Aim of the task: Once the line containing "let w' := walkRow k P i 1 n w" is found in the entries below, restate it and each following line word for word, stopping after the line containing "w'.fail = w.fail)".

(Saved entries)
━━━━━━

/-! ### Engines -/

/-- R117, R135, R140 to R143: the copy engine takes a committed linear or ragged copy whose words are valid and rejects any
other; a linear copy then moves one chunk of 256 bytes at a step, from memory at the point of coherence or from the Bed,
into memory or to the Bed lines it goes to, each of which lands as it has all its words; after its last chunk a copy into
memory completes; a ragged copy is walked row by row, each element going to the next place of its vectors and the first
of a row setting its head bit, and then lands its lines; a chunk that fails is noted, the lowest one standing and the first
status of 1, 2, 4, 3 of one chunk, and its lines will land failed.
The accesses of a copy carry the cache hint of its header (R140), as log 99 reads it. The failures of a ragged copy are read
as in log 46, and that the count of a linear copy of 4 GiB or more is taken modulo 2^32 is the model's choice (log 96). -/
def Obligations.CopyCommands : Prop :=
  ∀ (s : State) (cmd : Nat) (k : Command), s.cmd cmd = some k → (oget s.blocks k.blk).isSome = true →
    let a := k.linear
    let e := k.ragged
    let P := s.partyOf k.blk
    let pieces := k.pieces k.next
    let lines := (pieces.map fun p => p.src / 256).eraseDups
    let ready : Prop := k.state = .taken ∧ 256 * k.next < a.total
      ∧ (a.fromMem = true → ∀ p, p ∈ pieces → s.hostTakes P (BitVec.ofNat 64 p.src) = none)
    let source (t : State) (stat : Nat) (l : List Moved) : Prop :=
      if a.fromMem then s.readPieces P pieces (some k.hint) = (t, stat, l)
      else t = s ∧ (s.bedSource k.blk lines = .ready ∧ stat = 0
            ∧ l = pieces.map (fun p => ⟨p, (s.blk k.blk).bedRead p.src p.len, 0⟩)
          ∨ s.bedSource k.blk lines = .stale ∧ stat = 4)
    let rejected : Host.Outcome State Fault Refusal := .next ((s.commandFault k 1).closeCommand cmd)
    (k.state = .pushed → (s.blk k.blk).committed k.after = true →
      (s.linearOk k = true → ∃ t l, Sys2Proof.Machine.exec (.copyLinear cmd) s = .next t
        ∧ t.cmd cmd = some { k with state := .taken, detail := a.total % 2 ^ 32, landing := l }
        ∧ (a.toMem = false → l.map (fun e => e.line) = rowLines a.dst a.rb a.ds a.rows)
        ∧ (a.toMem = false → ∀ n, n ∈ rowLines a.dst a.rb a.ds a.rows → ((t.blk k.blk).bedLine n).absent = true)
        ∧ t.mem = s.mem ∧ t.agenda = s.agenda ++ [.copyLinear cmd])
      ∧ (s.linearOk k = false → (s.blk k.blk).life ≠ .saved → Sys2Proof.Machine.exec (.copyLinear cmd) s = rejected)
      ∧ (s.raggedOk k = false → (s.blk k.blk).life ≠ .saved → Sys2Proof.Machine.exec (.copyRagged cmd) s = rejected))
    ∧ (ready → ∀ t stat l, source t stat l →
        (stat = 0 → a.toMem = false → Sys2Proof.Machine.exec (.copyLinear cmd) s
          = .next (((t.putBed cmd l a.fromMem).nextChunk cmd).post (.copyLinear cmd)))
        ∧ (stat ≠ 0 → a.toMem = false → Sys2Proof.Machine.exec (.copyLinear cmd) s
          = .next (((t.nextChunk cmd).post (.copyChunkFault cmd k.next stat)).post (.copyLinear cmd)))
        ∧ (stat = 0 → a.toMem = true → ∀ u w, t.probePieces P l = (u, 0, w) → u.hostHolds w = none →
          Sys2Proof.Machine.exec (.copyLinear cmd) s = .next (((w.foldl (fun u m =>
            u.engineWrite P (BitVec.ofNat 64 m.1.piece.dst) m.2.1 m.1.piece.len m.1.val m.1.poison m.2.2 (some k.hint)) u).nextChunk
              cmd).post (.copyLinear cmd))))
    ∧ (∀ p v z fm, p.dst % 4 = 0 → p.len % 4 = 0 → p.dst % 256 + p.len ≤ 256 → v < 256 ^ p.len →
        let t := s.putBed cmd [⟨p, v, z⟩] fm
        let off := p.dst % 256
        { t with cmds := s.cmds, agenda := s.agenda } = s ∧ ∃ l', t.cmd cmd = some { k with landing := l' }
          ∧ l'.length = k.landing.length
          ∧ (∀ l, l ∈ l' → l.left = 0 → .bedLineLands k.blk l.line cmd ∈ t.agenda)
          ∧ ∀ (i : Nat) (h : i < k.landing.length) (h' : i < l'.length),
            (k.landing[i].line ≠ p.dst / 256 → l'[i] = k.landing[i])
            ∧ (k.landing[i].line = p.dst / 256 →
              { l'[i] with base := k.landing[i].base, words := k.landing[i].words, data := k.landing[i].data } =
                { k.landing[i] with left := k.landing[i].left - p.len / 4 }
              ∧ (∀ j, l'[i].words.getLsbD j
                  = (k.landing[i].words.getLsbD j || decide (off ≤ 4 * j ∧ 4 * j < off + p.len)))
              ∧ (∀ b, b < 256 → l'[i].data.extractLsb' (8 * b) 8
                  = if off ≤ b ∧ b < off + p.len then BitVec.ofNat 8 (v / 256 ^ (b - off))
                    else k.landing[i].data.extractLsb' (8 * b) 8)))
    ∧ (k.state = .taken → a.total ≤ 256 * k.next → chunkFaultOut s cmd = false → a.toMem = true →
        Sys2Proof.Machine.exec (.copyLinear cmd) s = .next (s.post (.commandCompletion cmd)))
    ∧ (k.state = .taken → a.total ≤ 256 * k.next → a.toMem = false → Sys2Proof.Machine.exec (.copyLinear cmd) s = .next s)
    ∧ (k.state = .pushed → k.next = 0 → (s.blk k.blk).committed k.after = true → s.raggedOk k = true →
        let w := walkRows k P e.nrows 0 ⟨s, 0, none, [], [], [], [], false⟩
        let ls := e.lines (s.blk k.blk).bedLines
        (w.bad = true → (s.blk k.blk).life ≠ .saved → Sys2Proof.Machine.exec (.copyRagged cmd) s = rejected)
        ∧ (w.bad = false → w.asks = [] → w.s.cmd cmd = some k → (oget w.s.blocks k.blk).isSome = true →
          ∃ t, Sys2Proof.Machine.exec (.copyRagged cmd) s = .next t
            ∧ t.cmd cmd = some { k with
              state := .taken, next := 1, stat := if w.clipped = none then 0 else 7
              detail := match w.clipped with
                | some i => i
                | none => (min w.j (32 * e.cap) + 31) / 32
              landing := (noteRun false (noteRun false (noteRun true
                  (ls.map fun l => Landing.start l (w.place l).1 (w.place l).2 1) w.moved.reverse) (w.zeros e))
                (w.masks e)).map fun l => { l with left := 1 } }
            ∧ (∀ n, n ∈ ls → ((t.blk k.blk).bedLine n).absent = true)
            ∧ t.mem = w.s.mem
            ∧ t.agenda = w.s.agenda ++ w.fail.map (fun f => .copyChunkFault cmd f.1 f.2) ++ [.copyRagged cmd]))
    ∧ (k.state = .taken → k.next ≠ 0 → chunkFaultOut s cmd = false → ∃ t,
        Sys2Proof.Machine.exec (.copyRagged cmd) s = .next t ∧ { t with cmds := s.cmds, agenda := s.agenda } = s
          ∧ ∀ l, l ∈ k.landing → .bedLineLands k.blk l.line cmd ∈ t.agenda)
    ∧ (∀ (w : Walked) (i n : Nat), k.state = .pushed →
        let src := e.src + i * e.ss + e.e * n
        let r := w.s.engineRead P (BitVec.ofNat 64 src) e.e (some k.hint)
        let w' := walkRow k P i 1 n w
        (w.j < 32 * e.cap → src % e.e = 0 → src + e.e ≤ 2 ^ 53 →
          w'.j = w.j + 1 ∧ w'.starts = (if n = 0 then w.j :: w.starts else w.starts)
          ∧ (r.2.stat = 0 → w'.moved = ⟨⟨src, e.dst + e.e * w.j, e.e⟩, r.2.val, 0⟩ :: w.moved ∧ w'.fail = w.fail)
          ∧ (r.2.stat ≠ 0 → w'.moved = w.moved ∧ (e.e * w.j / 256, r.2.stat) ∈ w'.fail))
        ∧ (32 * e.cap ≤ w.j → w'.j = w.j + 1 ∧ w'.moved = w.moved
          ∧ w'.clipped = (match w.clipped with
              | some m => some m
              | none => some i))
        ∧ (∀ v b, v < e.cap → b < 32 → w.starts.Nodup → ∀ (h : v < (w.masks e).length),
            (w.masks e)[v].piece = ⟨0, e.smask + 4 * v, 4⟩
            ∧ (w.masks e)[v].val.testBit b = decide (32 * v + b ∈ w.starts)))
    ∧ (∀ fm l m, noteRun fm [l] [m] = if m.piece.dst / 256 = l.line then [l.note m fm] else [l])
    ∧ (∀ n stat, ∃ t k', Sys2Proof.Machine.exec (.copyChunkFault cmd n stat) s = .next t ∧ t.cmd cmd = some k'
        ∧ k' = { k with failAt := k'.failAt, landing := k'.landing }
        ∧ (k.failAt = none → k'.failAt = some (n, stat))
        ∧ (∀ f, k.failAt = some f → (n < f.1 → k'.failAt = some (n, stat)) ∧ (f.1 < n → k'.failAt = some f)
          ∧ (n = f.1 → stat ∈ [1, 2, 4, 3] → f.2 ∈ [1, 2, 4, 3] →
            k'.failAt = some (n, if [1, 2, 4, 3].idxOf stat < [1, 2, 4, 3].idxOf f.2 then stat else f.2)))
        ∧ (let hit := if bits (k.word 0) 60 4 = 2 then k.chunkLines n else (k.pieces n).map fun p => p.dst / 256
          k'.landing.map (fun l => (l.line, l.failed))
            = k.landing.map fun l => (l.line, l.failed || decide (l.line ∈ hit)))
        ∧ ∀ l, l ∈ k'.landing → l.left = 0 → .bedLineLands k.blk l.line cmd ∈ t.agenda)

━━━━━━

Response box:
        let w' := walkRow k P i 1 n w
        (w.j < 32 * e.cap → src % e.e = 0 → src + e.e ≤ 2 ^ 53 →
          w'.j = w.j + 1 ∧ w'.starts = (if n = 0 then w.j :: w.starts else w.starts)
          ∧ (r.2.stat = 0 → w'.moved = ⟨⟨src, e.dst + e.e * w.j, e.e⟩, r.2.val, 0⟩ :: w.moved ∧ w'.fail = w.fail)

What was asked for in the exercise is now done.